Speech Framework — Live Transcription: Building Voice-Controlled Features


You have shipped a search bar, a text field, and maybe a chatbot — but your users keep asking for voice input. Apple has had on-device speech recognition since iOS 10, yet most teams still treat it as a black box they will “get to later.” The Speech framework is more capable than you think, and once you see word-level timestamps and alternative transcriptions in action, you will wonder why you waited.

This post covers SFSpeechRecognizer end-to-end: authorization, live audio recognition with AVAudioEngine, on-device versus server-based modes, word-level timing data, and alternative interpretations. We will not cover AVSpeechSynthesizer (text-to-speech) or the Natural Language framework’s text analysis pipeline — those deserve their own posts.

Contents

The Problem

Imagine you are building a movie trivia app. Players shout character names — “Woody!”, “Buzz Lightyear!”, “Dory!” — and the app needs to match their answers in real time. A text field kills the momentum. You need live audio transcription that streams partial results as the player speaks, gives you word-level timing for scoring, and works reliably even when the device is offline.

Here is the naive attempt most teams start with — a one-shot file-based recognition request:

import Speech

func transcribeAudioFile(url: URL) {
    let recognizer = SFSpeechRecognizer()
    let request = SFSpeechURLRecognitionRequest(url: url)

    recognizer?.recognitionTask(with: request) { result, error in
        if let result {
            print(result.bestTranscription.formattedString)
        }
    }
}

This works for pre-recorded files, but it blocks until the entire audio file has been processed. There is no streaming, no partial results, and no live microphone input. For a voice-controlled experience, you need SFSpeechAudioBufferRecognitionRequest paired with AVAudioEngine — and that is where the real engineering begins.

Setting Up Speech Authorization

Before any recognition can happen, you need two entitlements: microphone access and speech recognition authorization. Both require Info.plist keys, and both prompt the user with a system dialog.
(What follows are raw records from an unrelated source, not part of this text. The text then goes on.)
-- ==== Sys2Proof/Machine/Operands.lean ====
section
/-! DEFINITION. The fields of the commands' operands and of the register words, the comparisons of ticks, and the
computations on one request, response, entry or item that read no other state: digests, match outcomes, records,
register numbers and ranges, and the bytes of items and answers. -/

namespace Sys2Proof.Machine

/-! ## Ticks (R2) -/

/-- Tick a is at or before tick b (R2). -/
def atOrBefore (a b : Tick) : Bool := decide ((b - a).toNat < 2 ^ 23)

/-- Tick t lies in the range from f to l (R2). -/
def inRange (t f l : Tick) : Bool := atOrBefore f t && atOrBefore t l

/-- The horizon for a tick number and a LATENCY (R3). -/
def horizonOf (tick : Tick) (latency : Word) : Tick := tick - latency.setWidth 24 - 1

/-- The last tick of a range from its first tick and its span (R28, R29). -/
def lastOf (first : Tick) (span : Nat) : Tick := first + BitVec.ofNat 24 span - 1

/-! ## Counters (data book 1.5) -/

/-- A 16-bit count goes up by one and saturates at 65535. -/
def satInc (w : Word) : Word := if w = 0xFFFF then w else w + 1

/-- A 16-bit count goes up by n and saturates at 65535. -/
def satAdd (w : Word) (n : Nat) : Word := BitVec.ofNat 16 (min 65535 (w.toNat + n))

/-! ## Fields of register words (11.2) -/

/-- The capture depth of CAPTURE, bits 1 to 0. -/
def captureDepth (w : Word) : Depth :=
  match (w.extractLsb' 0 2).toNat with
  | 0 => .none
  | 1 => .digest
  | 2 => .first
  | _ => .both

/-- FULL_POLICY is DROP: CAPTURE bit 2. -/
def policyDrop (w : Word) : Bool := w.getLsbD 2

/-- The span of a LINE, FAULT or MATCH configuration, bits 3 to 0. -/
def cfgSpan (w : Word) : Nat := (w.extractLsb' 0 4).toNat

/-- The provisional setting of a configuration, bit 4. -/
def cfgProvisional (w : Word) : Bool := w.getLsbD 4

/-- The enable of a configuration, bit 5. -/
def cfgEnable (w : Word) : Bool := w.getLsbD 5

/-- The pre of MATCH_CFG, bits 10 to 8. -/
def cfgPre (w : Word) : Nat := (w.extractLsb' 8 3).toNat

/-- The first register number of STATUS_SEL, bits 15 to 8 (11.1). -/
def selFirst (w : Word) : Byte := w.extractLsb' 8 8

/-- The second register number of STATUS_SEL, bits 7 to 0 (11.1). -/
def selSecond (w : Word) : Byte := w.extractLsb' 0 8

/-- The span of a TRIGGER's control byte, bits 3 to 0 (R30). -/
def controlSpan (control : Byte) : Nat := (control.extractLsb' 0 4).toNat

/-- The provisional flag of a TRIGGER's control byte, bit 4 (R30). -/
def controlProvisional (control : Byte) : Bool := control.getLsbD 4

/-- A TRIGGER's arguments pass: tag 0 to 191, span 1 to 8, bits 7 to 5 zero (R30). -/
def triggerArgsOk (tag : Tag) (control : Byte) : Bool :=
  tag < Config.firstDeviceTag && 1 ≤ controlSpan control && controlSpan control ≤ 8 && control.extractLsb' 5 3 == 0

/-- A FLUSH's selection byte names nothing but the five selections (R165). -/
def flushArgOk (selection : Byte) : Bool := selection.extractLsb' 5 3 == 0

/-! ## Registers (11.1, R185) -/

/-- The registers of one match unit in order. -/
def unitRegs (k : Fin 4) : List Reg :=
  [.unit k .loH, .unit k .loL, .unit k .hiH, .unit k .hiL, .unit k .sel, .unit k .idset]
Add these keys to your Info.plist:

<key>NSSpeechRecognitionUsageDescription</key>
<string>PixarTrivia needs speech recognition to hear your answers.</string>
<key>NSMicrophoneUsageDescription</key>
<string>PixarTrivia needs microphone access for voice input.</string>

Then request authorization at runtime. The Speech framework provides a dedicated class method for this:

import Speech

func requestSpeechAuthorization() async -> Bool {
    let speechStatus = await withCheckedContinuation { continuation in
        SFSpeechRecognizer.requestAuthorization { status in
            continuation.resume(returning: status)
        }
    }

    guard speechStatus == .authorized else {
        print("Speech recognition not authorized: \(speechStatus)")
        return false
    }

    // Microphone access uses AVAudioSession's AVFoundation permission
    let micGranted = await AVAudioApplication.requestRecordPermission()
    return micGranted
}

Warning: SFSpeechRecognizer.requestAuthorization dispatches its callback on an arbitrary queue — not the main queue. If you are updating UI from the result, dispatch back to @MainActor explicitly.

Apple Docs: SFSpeechRecognizer — Speech Framework

Live Transcription with AVAudioEngine

The core pattern for live transcription pairs AVAudioEngine (to capture microphone input) with SFSpeechAudioBufferRecognitionRequest (to stream audio buffers to the recognizer). Here is a production-grade TranscriptionEngine that encapsulates the full lifecycle:

import AVFoundation
import Speech

@MainActor
final class TranscriptionEngine: ObservableObject {
    @Published private(set) var transcript = ""
    @Published private(set) var isListening = false

    private let speechRecognizer =
        SFSpeechRecognizer(locale: Locale(identifier: "en-US"))!
    private let audioEngine = AVAudioEngine()
    private var recognitionRequest: SFSpeechAudioBufferRecognitionRequest?
    private var recognitionTask: SFSpeechRecognitionTask?

    func startListening() throws {
        // Cancel any in-flight task before starting a new one
        stopListening()

        let request = SFSpeechAudioBufferRecognitionRequest()
        request.shouldReportPartialResults = true
        request.addsPunctuation = true // iOS 16+

        recognitionRequest = request
        let inputNode = audioEngine.inputNode
        let recordingFormat = inputNode.outputFormat(forBus: 0)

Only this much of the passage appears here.